Task
Every line of the entries below from the one containing "theorem Memory.take_bufRead (m" to the one containing "place (R26). -/", both ends included, must be written out exactly. No other line belongs in the answer.

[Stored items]
/-- A command that succeeds and does not read the hash part leads any two states with the same streams to one state. -/
theorem agreeOutcome_of_okPart_const {i : Instr} {s s' : State} (he : commandError i s.phase = none)
    (he' : commandError i s'.phase = none) (hpart : okPart i s.hashPart = okPart i s'.hashPart)
    (hdata : okData i s.hashPart = okData i s'.hashPart) (hinput : s.input = s'.input)
    (hresponses : s.responses = s'.responses) (hresets : s.resets = s'.resets) :
    AgreeOutcome (exec i s) (exec i s') := by
  obtain ⟨t, ht, hc, ht_part⟩ := exec_of_noError he
  obtain ⟨t', ht', hc', ht_part'⟩ := exec_of_noError he'
  obtain rfl : t = t' := State.eq_of_hashPart_eq (by rw [ht_part, ht_part', hpart]) (hc.phase.trans hc'.phase.symm)
    (by rw [hc.input, hc'.input, hinput]) (by rw [hc.responses, hc'.responses, hresponses, hdata])
    (by rw [hc.resets, hc'.resets, hresets])
  rw [ht, ht']
  exact State.agree_refl t

/-- Settles O27: START overwrites the hash part whole, and the command sets the phase. -/
theorem newSessionForgetsTheOld : Obligations.NewSessionForgetsTheOld := by
  intro s s' dlen key salt personal hd hinput hresponses hresets
  refine ⟨?_, fun hk => ?_⟩
  · exact agreeOutcome_of_okPart_const (commandError_init hd salt personal _) (commandError_init hd salt personal _) rfl rfl
      hinput hresponses hresets
  · exact agreeOutcome_of_okPart_const (commandError_initKey hd hk salt personal _)
      (commandError_initKey hd hk salt personal _) rfl rfl hinput hresponses hresets

/-! ### Runs of commands -/

/-- The commands of a run hand their last state to the commands after them (R67). -/
theorem runCommands_append {is : List Instr} {s t : State} (h : runCommands is s = .next t) (js : List Instr) :
    runCommands (is ++ js) s = runCommands js t := by
  induction is generalizing s with
  | nil => rw [List.nil_append, Host.Outcome.next.inj h]
  | cons i is ih =>
    obtain ⟨u, -, hu, -⟩ := everyCommandIsAnsweredOnce i s
    rw [runCommands_cons hu] at h
    rw [List.cons_append, runCommands_cons hu, ih h]

theorem programEvents_cons (i : Instr) (is : List Instr) :
    programEvents ((i :: is).map AsmLine.command) = sendPacket (encode i) ++ programEvents (is.map AsmLine.command) := by
  simp [programEvents, AsmLine.packets]

theorem sendPacket_cons (p : Packet) : ∃ b es, sendPacket p = HostEvent.byte b :: es := by
  have h : 0 < (sendPacket p).length := by simp [sendPacket]
  obtain ⟨b, bs, hbs⟩ := List.exists_cons_of_length_pos (l := p.bytes) (by simp)
  exact ⟨b, bs.map HostEvent.byte, by rw [sendPacket, hbs, List.map_cons]⟩

/-- Packets between a command and the host's later events keep resets off it. -/
theorem noResetDuring_programEvents {rest : List HostEvent} (hrest : noResetDuring rest) (is : List Instr) :
    noResetDuring (programEvents (is.map AsmLine.command) ++ rest) := by
  cases is with
  | nil => exact hrest
  | cons i is =>
    obtain ⟨b, es, hes⟩ := sendPacket_cons (encode i)
    rw [programEvents_cons, hes]
    simp

theorem core_run_succ {s t : State} (h : step s = .next t) (n : Nat) : core.run (n + 1) s = core.run n t := by
  have hcore : core.step s = .next t := h
  simp only [Host.Core.run, hcore]

/-- Settles O32: by induction on the commands; each step runs the first and leaves the packets of the others, which no
command reads. -/
theorem streamRunsCommandsInOrder : Obligations.StreamRunsCommandsInOrder := by
  intro s is rest hwf hrest hinput
  induction is generalizing s with
  | nil =>
    obtain rfl : s.input = rest := hinput
    rfl
  | cons i is ih =>
    have hstep := stepRunsEncodedCommand s i _ (hwf i List.mem_cons_self) (noResetDuring_programEvents hrest is)
      (by rw [hinput, programEvents_cons, List.append_assoc])
    obtain ⟨t, r, ht, -, htinput, -⟩ :=
      everyCommandIsAnsweredOnce i { s with input := programEvents (is.map AsmLine.command) ++ rest }
    have hrun := ih t (fun j hj => hwf j (List.mem_cons_of_mem i hj)) htinput
    exact ((core_run_succ (hstep.trans ht) is.length).trans hrun).trans (runCommands_cons (exec_withInput ht rest) is).symm

end Sys2Proof.Machine
end

section
/-! A running session seen apart from its dead bytes (spec/10_state.md R26, R40): the chaining part of the state and the
pending input, on which ABSORB and FINAL act as functions of the pending bytes (spec/43_state_machine.md R152, R156). -/

namespace Sys2Proof.Machine

/-! ### Reading a buffer that was written -/

theorem Memory.bufRead_congr {m m' : Memory} {i n : Nat} (h : ∀ a, i ≤ a → a < i + n → m.read a = m'.read a) :
    m.bufRead i n = m'.bufRead i n := by
  induction n generalizing i with
  | zero => rfl
  | succ n ih =>
    rw [Memory.bufRead_succ, Memory.bufRead_succ, h i (by omega) (by omega), ih fun a hlo hhi => h a (by omega) (by omega)]

theorem Memory.bufRead_bufWrite {m : Memory} (hm : m.wf = true) (i : Nat) (bs : List Byte) :
    (m.bufWrite i bs).bufRead i bs.length = bs := by
  apply List.ext_getElem (Memory.length_bufRead ..)
  intro k _ hk
  rw [List.getElem_eq_iff, Memory.getElem?_bufRead _ _ hk, Memory.read_bufWrite hm, if_pos (by omega),
    Nat.add_sub_cancel_left, List.getD_eq_getElem _ _ hk]

/-- Bytes written behind the first `i` are read behind them (R51, R52). -/
theorem Memory.bufRead_zero_bufWrite {m : Memory} (hm : m.wf = true) (i : Nat) (bs : List Byte) :
    (m.bufWrite i bs).bufRead 0 (i + bs.length) = m.bufRead 0 i ++ bs := by
  rw [Memory.bufRead_add, Nat.zero_add, Memory.bufRead_bufWrite hm]
  congr 1
  exact Memory.bufRead_congr fun a _ ha => by rw [Memory.read_bufWrite hm, if_neg (by omega)]

theorem Memory.take_bufRead (m : Memory) (i : Nat) {n k : Nat} (h : n ≤ k) : (m.bufRead i k).take n = m.bufRead i n := by
  obtain ⟨j, rfl⟩ := Nat.exists_eq_add_of_le h
  rw [Memory.bufRead_add, List.take_left' (Memory.length_bufRead ..)]

theorem Memory.drop_bufRead (m : Memory) (n k : Nat) : (m.bufRead 0 (n + k)).drop n = m.bufRead n k := by
  rw [Memory.bufRead_add, List.drop_left' (Memory.length_bufRead ..), Nat.zero_add]

/-- Block 0 is made of the first 128 bytes of any longer read (R53). -/
theorem Memory.block0_eq (m : Memory) {n : Nat} (h : 128 ≤ n) : m.block0 = takeVec 128 (m.bufRead 0 n) :=
  takeVec_congr (by rw [Memory.take_bufRead m 0 h, Memory.take_bufRead m 0 (Nat.le_refl _)])

theorem takeVec_append_of_le {n : Nat} {l : List Byte} (h : n ≤ l.length) (l' : List Byte) :
    takeVec n (l ++ l') = takeVec n l := takeVec_congr (List.take_append_of_le_length h)

/-- Zeros at the end of a block are the padding `takeVec` gives anyway. -/
theorem takeVec_append_zeros (n : Nat) (l : List Byte) (k : Nat) : takeVec n (l ++ List.replicate k 0) = takeVec n l := by
  ext i hi : 1
  simp only [takeVec, Vector.getElem_ofFn, List.getD_eq_getElem?_getD, List.getElem?_append, List.getElem?_replicate]
  split
  · rfl
  · rw [List.getElem?_eq_none (by omega)]
    split <;> rfl

/-! ### The pending input -/

@[simp] theorem length_pending (s : State) : s.pending.length = s.buflen.val := Memory.length_bufRead ..

/-- A pending byte is in `buf` at its place (R26). -/
theorem getElem?_pending (s : State) {a : Nat} (ha : a < s.buflen.val) : s.pending[a]? = some (s.buf.read a) := by
  rw [State.pending, Memory.getElem?_bufRead _ _ ha, Nat.zero_add]

theorem pending_appendBytes {s : State} (hs : s.buf.wf = true) {bs : List Byte} (h : s.buflen.val + bs.length ≤ 256) :
    (appendBytes bs s h).pending = s.pending ++ bs := Memory.bufRead_zero_bufWrite hs _ bs

theorem pending_fillBuffer {s : State} (hs : s.buf.wf = true) {bs : List Byte} (h : 256 ≤ s.buflen.val + bs.length) :
    (fillBuffer bs s).pending = s.pending ++ bs.take (256 - s.buflen.val) := by
  have hlen : s.buflen.val + (bs.take (256 - s.buflen.val)).length = 256 := by
    have := s.buflen.isLt
    rw [List.length_take]
    omega
  have hread := Memory.bufRead_zero_bufWrite hs s.buflen.val (bs.take (256 - s.buflen.val))
  rw [hlen] at hread
  exact hread

/-- The shift drops the first block of a full buffer (R53, R152). -/
theorem pending_shiftLeft {s : State} (hs : s.buf.wf = true) (hfull : s.buflen = 256) :
    (shiftLeft s).pending = s.pending.drop 128 := by
  have hpending : s.pending = s.buf.bufRead 0 (128 + 128) := by rw [State.pending, hfull]; rfl
  have hread := Memory.bufRead_bufWrite hs 0 (s.buf.bufRead 128 128)
  rw [Memory.length_bufRead] at hread
  rw [State.pending, shiftLeft_buf, shiftLeft_buflen, hpending, Memory.drop_bufRead]
  exact hread

theorem fillBuffer_wf {s : State} (hs : s.buf.wf = true) (bs : List Byte) : (fillBuffer bs s).buf.wf = true :=
  Memory.bufWrite_wf hs _ _

theorem pending_overflowPass {s : State} (hs : s.buf.wf = true) {bs : List Byte} (h : 256 < s.buflen.val + bs.length) :
    (overflowPass bs s).pending = (s.pending ++ bs.take (256 - s.buflen.val)).drop 128 := by
  rw [← pending_fillBuffer hs h.le]
  exact pending_shiftLeft (s := compressBlock (incCounter 128 (fillBuffer bs s))) (fillBuffer_wf hs bs) rfl

/-- The block an overflowing pass compresses is the first 128 bytes of the pending input and the new input (R152). -/
theorem fillBuffer_block0 {s : State} (hs : s.buf.wf = true) {bs : List Byte} (h : 256 < s.buflen.val + bs.length) :
    (fillBuffer bs s).buf.block0 = takeVec 128 (s.pending ++ bs.take (256 - s.buflen.val)) := by
  rw [← pending_fillBuffer hs h.le]
  exact Memory.block0_eq _ (n := 256) (by decide)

Reply
theorem Memory.take_bufRead (m : Memory) (i : Nat) {n k : Nat} (h : n ≤ k) : (m.bufRead i k).take n = m.bufRead i n := by
  obtain ⟨j, rfl⟩ := Nat.exists_eq_add_of_le h
  rw [Memory.bufRead_add, List.take_left' (Memory.length_bufRead ..)]

theorem Memory.drop_bufRead (m : Memory) (n k : Nat) : (m.bufRead 0 (n + k)).drop n = m.bufRead n k := by
  rw [Memory.bufRead_add, List.drop_left' (Memory.length_bufRead ..), Nat.zero_add]

/-- Block 0 is made of the first 128 bytes of any longer read (R53). -/
theorem Memory.block0_eq (m : Memory) {n : Nat} (h : 128 ≤ n) : m.block0 = takeVec 128 (m.bufRead 0 n) :=
  takeVec_congr (by rw [Memory.take_bufRead m 0 h, Memory.take_bufRead m 0 (Nat.le_refl _)])

theorem takeVec_append_of_le {n : Nat} {l : List Byte} (h : n ≤ l.length) (l' : List Byte) :
    takeVec n (l ++ l') = takeVec n l := takeVec_congr (List.take_append_of_le_length h)

/-- Zeros at the end of a block are the padding `takeVec` gives anyway. -/
theorem takeVec_append_zeros (n : Nat) (l : List Byte) (k : Nat) : takeVec n (l ++ List.replicate k 0) = takeVec n l := by
  ext i hi : 1
  simp only [takeVec, Vector.getElem_ofFn, List.getD_eq_getElem?_getD, List.getElem?_append, List.getElem?_replicate]
  split
  · rfl
  · rw [List.getElem?_eq_none (by omega)]
    split <;> rfl

/-! ### The pending input -/

@[simp] theorem length_pending (s : State) : s.pending.length = s.buflen.val := Memory.length_bufRead ..

/-- A pending byte is in `buf` at its place (R26). -/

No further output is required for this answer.